Именно этому влиянию знаков на политику посвящена нижеследующая глава. Прежде всего ее задача – определить систему политических знаков и изображений, характерную для XIX столетия, по аналогии с «системой вещей», описанной Жаном Бодрийяром применительно к обществу потребления 1960‐х годов41. В самом деле, за грудой символических предметов, подвергавшихся уничтожению в ходе революций и контрреволюций XIX века, вырисовывается мир знаков, образующий систему. Три операции превращают эти предметы в участников политического процесса: предмет должен олицетворять суверенную власть, предмет должен маркировать гражданскую доблесть, предмет должен демонстрировать личные убеждения человека. Каждая из этих операций порождает конфликты и развязывает войну знаков. Различные способы активировать эти визуальные знаки, рассеивать их в пространстве, наделять противоположными значениями и окрашивать противоположными эмоциями, сакрализовать или лишать сакрального смысла, поклоняться им или их ненавидеть создают почву для диффузного иконоборчества.

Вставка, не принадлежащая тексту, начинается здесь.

/-- Decoding of major 0x16; `n` is the word after `w` in its packet, where there is one. -/
def decodeMajor22 (w : Word) (_ : Option Word) : Dec :=
  match (fld w 16 3 : BitVec 3).toNat with
  | 2 => single (.fence (fld w 0 3)) w [(3, 23, 16384)]
  | 0 => orElse (single (.bar) w [(0, 26, 0)])
      (single (.barCarve ⟨fld w 9 6, fld w 3 6⟩) w [(0, 3, 0), (15, 11, 1)])
  | 1 => single (.barg ⟨fld w 8 3, fld w 0 8⟩) w [(11, 15, 32)]
  | _ => .illInst

/-- Decoding of major 0x17; `n` is the word after `w` in its packet, where there is one. -/
def decodeMajor23 (w : Word) (n : Option Word) : Dec :=
  match (fld w 0 3 : BitVec 3).toNat with
  | 0 => double (fun x => .acq ⟨fld w 12 7, bit w 4, bit x 23⟩) w n [(0, 4, 0), (5, 7, 0), (19, 7, 0)] [(0, 23, 0)]
  | 1 => double (fun x => .tryacq ⟨fld w 12 7, bit w 4, bit x 23, fld x 20 3⟩) w n [(0, 4, 1), (5, 7, 0), (19, 7, 0)] [(0, 20, 0)]
  | 2 => double (fun x => .rel ⟨fld w 12 7, bit w 4, bit x 23⟩) w n [(0, 4, 2), (5, 7, 0), (19, 7, 0)] [(0, 23, 0)]
  | 3 => orElse (double (fun x => .region ⟨fld w 19 7, fld w 12 7, fld w 5 7, bit w 4, bit w 3, fld x 17 7, bit x 16, bit x 15, fld x 11 3⟩) w n [(0, 3, 3)] [(0, 11, 0), (14, 1, 0)])
      (double (fun x => .regionFree ⟨fld w 19 7, fld w 12 7, bit w 4, fld x 11 3⟩) w n [(0, 4, 3), (5, 7, 0)] [(0, 11, 0), (14, 10, 1)])
  | 4 => single (.waitge ⟨fld w 12 7, fld w 5 7, bit w 4, bit w 3⟩) w [(0, 3, 4), (19, 7, 0)]
  | _ => .illInst

/-- Decoding of major 0x18; `n` is the word after `w` in its packet, where there is one. -/
def decodeMajor24 (w : Word) (n : Option Word) : Dec :=
  match (fld w 0 5 : BitVec 5).toNat with
  | 0 => single (.sadd ⟨fld w 19 7, fld w 12 7, fld w 5 7⟩) w [(0, 5, 0)]
  | 8 => single (.ssub ⟨fld w 19 7, fld w 12 7, fld w 5 7⟩) w [(0, 5, 8)]
  | 16 => single (.smul ⟨fld w 19 7, fld w 12 7, fld w 5 7⟩) w [(0, 5, 16)]
  | 1 => single (.sand ⟨fld w 19 7, fld w 12 7, fld w 5 7⟩) w [(0, 5, 1)]
  | 9 => single (.sor ⟨fld w 19 7, fld w 12 7, fld w 5 7⟩) w [(0, 5, 9)]
  | 17 => single (.sxor ⟨fld w 19 7, fld w 12 7, fld w 5 7⟩) w [(0, 5, 17)]
  | 2 => single (.sshl ⟨fld w 19 7, fld w 12 7, fld w 5 7⟩) w [(0, 5, 2)]
  | 10 => single (.sshr ⟨fld w 19 7, fld w 12 7, fld w 5 7⟩) w [(0, 5, 10)]
  | 18 => single (.ssar ⟨fld w 19 7, fld w 12 7, fld w 5 7⟩) w [(0, 5, 18)]
  | 26 => single (.sdone) w [(0, 26, 26)]
  | 3 => double (fun x => .saddi ⟨fld w 19 7, fld w 12 7, fld x 0 24⟩) w n [(0, 12, 3)] []
  | 11 => double (fun x => .sldi ⟨fld w 19 7, fld x 0 24⟩) w n [(0, 19, 11)] []
  | 4 => double (fun x => .sset ⟨fld w 19 7, fld w 12 7, fld w 5 7, fld x 20 4⟩) w n [(0, 5, 4)] [(0, 20, 0)]
  | 12 => double (fun x => .sbr ⟨fld w 12 7, fld w 5 7, fld x 20 4, fld x 0 19⟩) w n [(0, 5, 12), (19, 7, 0)] [(19, 1, 0)]
  | 20 => double (fun x => .sbrf ⟨fld x 13 10, fld x 0 13⟩) w n [(0, 26, 20)] [(23, 1, 0)]
  | 5 => single (.dqpush (fld w 12 7)) w [(0, 12, 5), (19, 7, 0)]
  | 6 => double (fun x => .stream ⟨fld w 12 7, fld x 20 4⟩) w n [(0, 12, 6), (19, 7, 0)] [(0, 20, 0)]
  | 7 => double (fun x => .sqstop ⟨fld w 19 7, fld x 20 4⟩) w n [(0, 19, 7)] [(0, 20, 0)]
  | _ => .illInst

/-- Decoding of major 0x19; `n` is the word after `w` in its packet, where there is one. -/
def decodeMajor25 (w : Word) (n : Option Word) : Dec :=
  match (fld w 0 3 : BitVec 3).toNat with
  | 0 => double (fun x => .cpy ⟨fld w 19 7, fld w 12 7, fld w 5 7, bit w 4, bit w 3, fld x 17 7, bit x 16, fld x 12 4, fld x 10 2, fld x 8 2, bit x 7⟩) w n [(0, 3, 0)] [(0, 7, 0)]
  | 1 => double (fun x => .cpy2d ⟨fld w 19 7, fld w 12 7, fld w 5 7, bit w 4, bit w 3, fld x 17 7, bit x 16, fld x 12 4, fld x 10 2, fld x 8 2, bit x 7⟩) w n [(0, 3, 1)] [(0, 7, 0)]
  | 2 => single (.seal ⟨fld w 19 7, bit w 4, bit w 3⟩) w [(0, 3, 2), (5, 14, 0)]
  | 3 => single (.bwait ⟨fld w 12 7, bit w 4, bit w 3⟩) w [(0, 3, 3), (5, 7, 0), (19, 7, 0)]
  | 4 => single (.wptr ⟨fld w 19 7, fld w 12 7, bit w 4, bit w 3⟩) w [(0, 3, 4), (5, 7, 0)]
  | 5 => double (fun x => .chunk ⟨fld w 19 7, fld w 12 7, bit w 4, bit w 3, bit x 23⟩) w n [(0, 3, 5), (5, 7, 0)] [(0, 23, 0)]
  | 6 => double (fun x => .ovl ⟨fld w 19 7, fld w 12 7, fld w 5 7, bit w 4, bit w 3, fld x 22 2, fld x 18 4⟩) w n [(0, 3, 6)] [(0, 18, 0)]
  | _ => .illInst

/-- Decoding of major 0x1A; `n` is the word after `w` in its packet, where there is one. -/
def decodeMajor26 (w : Word) (_ : Option Word) : Dec :=
  match (fld w 0 3 : BitVec 3).toNat with
  | 0 => single (.qmma ⟨fld w 19 7, fld w 12 7, bit w 4⟩) w [(0, 4, 0), (5, 7, 0)]
  | 1 => single (.qspmm ⟨fld w 19 7, fld w 12 7, bit w 4⟩) w [(0, 4, 1), (5, 7, 0)]
  | 2 => single (.qacc ⟨fld w 19 7, fld w 12 7, bit w 4⟩) w [(0, 4, 2), (5, 7, 0)]
  | 3 => single (.qcvt ⟨fld w 19 7, fld w 12 7, bit w 4⟩) w [(0, 4, 3), (5, 7, 0)]
  | 4 => single (.qwait ⟨fld w 12 7, bit w 4⟩) w [(0, 4, 4), (5, 7, 0), (19, 7, 0)]
  | 5 => single (.qpoll ⟨fld w 19 7⟩) w [(0, 19, 5)]
  | _ => .illInst

/-- Decoding of major 0x1B; `n` is the word after `w` in its packet, where there is one. -/
def decodeMajor27 (w : Word) (n : Option Word) : Dec :=
  match (fld w 0 3 : BitVec 3).toNat with
  | 0 => single (.qrec ⟨fld w 19 7, fld w 12 7, bit w 4⟩) w [(0, 4, 0), (5, 7, 0)]
  | 1 => single (.qrecb ⟨fld w 19 7, fld w 12 7, bit w 4⟩) w [(0, 4, 1), (5, 7, 0)]
  | 2 => single (.qtrace ⟨fld w 19 7, fld w 12 7, bit w 4⟩) w [(0, 4, 2), (5, 7, 0)]
  | 3 => double (fun x => .qrule ⟨fld w 12 7, bit w 4, fld x 20 4, fld x 18 2⟩) w n [(0, 4, 3), (5, 7, 0), (19, 7, 0)] [(0, 18, 0)]
  | _ => .illInst

/-- Decoding of major 0x1C; `n` is the word after `w` in its packet, where there is one. -/
def decodeMajor28 (w : Word) (n : Option Word) : Dec :=
  match (fld w 0 3 : BitVec 3).toNat with
  | 0 => double (fun x => .patld ⟨fld w 19 7, fld w 12 7, fld w 5 7, bit w 4, bit w 3, fld x 22 2⟩) w n [(0, 3, 0)] [(0, 22, 0)]
  | 1 => single (.patbind ⟨fld w 12 7, bit w 4⟩) w [(0, 4, 1), (5, 7, 0), (19, 7, 0)]
  | 2 => double (fun x => .patnext ⟨fld w 19 7, bit x 23, bit x 22, fld x 19 3⟩) w n [(0, 19, 2)] [(0, 19, 0)]
  | 3 => double (fun x => .patmerge ⟨fld w 19 7, fld w 12 7, bit w 4, bit x 23, bit x 22, fld x 20 2, fld x 18 2⟩) w n [(0, 4, 3), (5, 7, 0)] [(0, 18, 0)]
  | 4 => double (fun x => .patsave ⟨fld w 12 7, bit w 4, fld x 22 2⟩) w n [(0, 4, 4), (5, 7, 0), (19, 7, 0)] [(0, 22, 0)]
  | 5 => double (fun x => .patrestore ⟨fld w 12 7, bit w 4, fld x 22 2⟩) w n [(0, 4, 5), (5, 7, 0), (19, 7, 0)] [(0, 22, 0)]
  | _ => .illInst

1. Визуальный образ власти
Основные символические конфликты XIX века разворачиваются вокруг предметов и знаков, главная функция которых – обозначить, кому принадлежит власть, в этом столетии, кажется, особенно часто переходящая из рук в руки. Знаки эти возникают на тысяче разных уровней и – в эпоху технической воспроизводимости – транслируются на бесконечном числе носителей; тут и живописные или скульптурные портреты монархов, и «национальные» цвета (которые вплоть до начала Третьей республики воспринимались в первую очередь как цвета политические, цвета власти), и династические эмблемы, рассеянные в городском пространстве (орлы, лилии, монограммы и т. д.), и недолговечные декорации государственных празднеств (триумфальные арки, транспаранты, скверные гипсовые статуи и т. д.), а также печати, марки и монеты, вывески нотариусов и королевских поставщиков и многое другое. Все они размечают публичное пространство коммун Франции, сельских и городских, с разной интенсивностью и на разных условиях в разные периоды времени. Как бы ни были эклектичны эти знаки власти, они составляют систему. Их цель – принуждение людей к покорности, которая при смене власти ослабевает. В их основании лежит принцип монополии на легитимность. Всякое соперничество с действующей властью, даже символическое, карается очень строго: конкуренция знаков, например имперского орла и королевских лилий, не просто выражает плюрализм мнений или напоминает об ушедшем прошлом, она ставит под угрозу неделимость власти. Власть нуждается в единообразии и гегемонии. В этом смысле сфера власти противостоит сфере публичной дискуссии, которая, напротив, допускает конкуренцию речей и мнений. По всей вероятности, именно напряжение между этими двумя сферами и отличает XIX век (до начала Третьей республики) и придает такую страстность борьбе за уничтожение или сохранение политических знаков.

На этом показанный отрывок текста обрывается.